2. Driver circuit according to claim 1, wherein a diode is connected in conducting direction from the emitter to the base of the turn-off bipolar transistor.

3. Driver circuit according to claim 1, wherein the turn-off bipolar transistor is a fast switching bipolar transistor.

4. Driver circuit according to claim 1, wherein the emitter of the turn-off bipolar transistor is connected to the drive output via a current limiting resistor.

5. Driver circuit according to claim 1, wherein a current amplifier is connected to the control input for amplifying the control signal and wherein the base of the turn-off bipolar transistor is connected to an output of the current amplifier via the inverting capacitor.

6. Driver circuit according to claim 5, wherein the amplifier includes a npn bipolar transistor connected with its collector to a supply terminal of the supply input and a pnp bipolar transistor connected with its emitter to an emitter of the npn bipolar transistor and with its collector to a ground terminal of the supply input, wherein the base terminal of both bipolar transistors is connected to the control input via a resistor and wherein the output of the current amplifier is provided at the common emitter terminals of the bipolar transistors.

7. Driver circuit according to claim 1, wherein a DC-coupling resistor is connected between the base of the turn-off bipolar transistor and a negative terminal of the supply input.

8. Driver circuit according to claim 7, wherein a serial circuit of a resistor and a diode is connected in parallel to the DC-coupling resistor where a cathode of the diode is connected to the negative terminal of the supply input and where the resistor is connected between the base of the bipolar transistor and the anode of the diode and where a resistance of the serial circuit resistor is at least ten times, preferably at least a hundred times and even more preferably at least a thousand times smaller than a resistance of the DC-coupling resistor.

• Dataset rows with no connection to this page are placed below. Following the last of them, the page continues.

section
/-! SUPPORT. Data transfer: MOV, POP, PUSH, MOVFPE and MOVTPE (O1, O2, O3) by the three shapes of a move, then the register lists
of LDM and STM (O4, O5, R189, R190) by their loops in closed form. -/

namespace Sys2Proof.Machine

/-! ### MOV, POP, PUSH, MOVFPE and MOVTPE -/

/-- A move into a register, seen as the outcome of an instruction. -/
theorem transfers_moveInto {w : Nat} (len : BitVec 24) (rd : Reg w) (v : BitVec w) (s : State) :
    Transfers len rd v s (.next (moveInto len rd v s)) := ⟨_, rfl, moveInto_spec len rd v s⟩

/-- Settles O1: each is a move into its register, of a register's value or of the immediate. -/
theorem movRegisterSetsDestinationAndFlags : Obligations.MovRegisterSetsDestinationAndFlags := by
  unfold Obligations.MovRegisterSetsDestinationAndFlags
  exact ⟨fun rs rd s => transfers_moveInto 2 (.b rd) (getReg8 s rs) s,
    fun rs rd s => transfers_moveInto 2 (.w rd) (getReg16 s rs) s, fun ers erd s => transfers_moveInto 2 (.l erd) (getER s ers) s,
    fun imm rd => transfers_moveInto 2 (.b rd) imm, fun imm rd => transfers_moveInto 4 (.w rd) imm,
    fun imm erd => transfers_moveInto 6 (.l erd) imm⟩

/-- Settles O2: each is a load of its size through its addressing mode, POP's being @ER7+: the bytes, the words, the longwords,
then POP and MOVFPE. -/
theorem loadsSetDestinationFromMemory : Obligations.LoadsSetDestinationFromMemory := by
  unfold Obligations.LoadsSetDestinationFromMemory
  exact ⟨fun ers rd => moveLoad_spec 2 (.ind ers) (.b rd), fun ers disp rd => moveLoad_spec 4 (.disp16 ers disp) (.b rd),
    fun ers disp rd => moveLoad_spec 8 (.disp32 ers disp) (.b rd), fun ers rd => moveLoad_spec 2 (.postInc ers) (.b rd),
    fun abs rd => moveLoad_spec 2 (.abs8 abs) (.b rd), fun abs rd => moveLoad_spec 4 (.abs16 abs) (.b rd),
    fun abs rd => moveLoad_spec 6 (.abs32 abs) (.b rd), fun ers rd => moveLoad_spec 2 (.ind ers) (.w rd),
    fun ers disp rd => moveLoad_spec 4 (.disp16 ers disp) (.w rd),
    fun ers disp rd => moveLoad_spec 8 (.disp32 ers disp) (.w rd), fun ers rd => moveLoad_spec 2 (.postInc ers) (.w rd),
    fun abs rd => moveLoad_spec 4 (.abs16 abs) (.w rd), fun abs rd => moveLoad_spec 6 (.abs32 abs) (.w rd),
    fun ers erd => moveLoad_spec 4 (.ind ers) (.l erd), fun ers disp erd => moveLoad_spec 6 (.disp16 ers disp) (.l erd),
    fun ers disp erd => moveLoad_spec 10 (.disp32 ers disp) (.l erd), fun ers erd => moveLoad_spec 4 (.postInc ers) (.l erd),
    fun abs erd => moveLoad_spec 6 (.abs16 abs) (.l erd), fun abs erd => moveLoad_spec 8 (.abs32 abs) (.l erd),
    fun rn => moveLoad_spec 2 (.postInc 7) (.w rn), fun ern => moveLoad_spec 4 (.postInc 7) (.l ern),
    fun abs rd => moveLoad_spec 4 (.abs16 abs) (.b rd)⟩
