/-- FRAME_TURN (R68, R72, R102): the scan-out of the last strip begins; after it the raster begins again at strip 0, in the output mode
that the working setup now holds (assumption log 13). -/
def execFrameTurn (s : State) : Result :=
  if s.rasterAt (stripCount s.feeder.rasterMode - 1) then
    .next (s.closeWork ((s.moveRaster 0).feederTakes (.turn s.post.setup.outputMode)))
  else .next s

/-- LAYOUT_READ_DONE (R72, R76, R163): an entry to SHUTTING kept behind the frame turn has now been acted on (R187). -/
def execLayoutReadDone (s : State) : Result :=
  if s.feeder.layoutRead = .idle then .next s
  else
    let t := s.drain fun x => x.feeder.layoutRead.settled
    match t.feeder.layoutRead with
    | .got bytes => .next (s.closeWork (t.resumeTurn (some bytes)).shutdownTest)
    | .error _ => .next (s.closeWork (t.resumeTurn none).shutdownTest)
    | _ => .next s

/-- STRIP_COMPLETE (R70, R86, R100). -/
def execStripComplete (s : State) : Result :=
  match s.engine.unit with
  | some u =>
    match u.work with
    | .strip _ buffer =>
      match s.finishReads u with
      | (t, true) => .next (s.closeWork ((t.stripDone u buffer).dropUnit))
      | (t, false) => .next (s.closeWork ((t.stripFaulted buffer).dropUnit))
    | _ => .next s
  | none => .next s

/-- TAKE_LAYOUT (R75). Where the feeder keeps it behind a frame turn that waits for its layout read (R72), the word leaves the hand all the
same, and the port goes on to later words before the feeder acts on it: R168 has a word in hand until its owner has answered, and does
not say whether being kept is an answer (the model's choice, assumption log 44). -/
def execTakeLayout (s : State) : Result := s.takeWord 2 Mode.takesWords anyArgument fun _ t => t.feederTakes .takeLayout

end Sys2Proof.Machine
end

9. Driver unit including a driver circuit according to claim 1, further including a supply circuit for providing the DC supply voltage to the supply input of the driver circuit, the supply circuit comprising two supply terminals for connecting a voltage source, a resistor connected in series to one of the supply terminals and a capacitor connected between said resistor and another one of the supply terminals, wherein the DC supply voltage is provided across the capacitor.

10. Controllable switching unit, including a driver unit according to claim 9 and a P-Channel MOSFET wherein the drive output of the driver circuit is connected to a gate of the P-Channel MOSFET.

11. Method for driving a P-Channel MOSFET, wherein a control signal for controlling a switching of the P-Channel MOSFET is received, a drive signal is generated in dependency of the control signal by feeding the control signal through an inverting capacitor, wherein the drive signal is provided to a gate of the P-Channel MOSFET, characterised in that a turn off signal is actively generated by means of a turn-off bipolar transistor and in that the turn off signal is provided to the gate of the P-Channel MOSFET.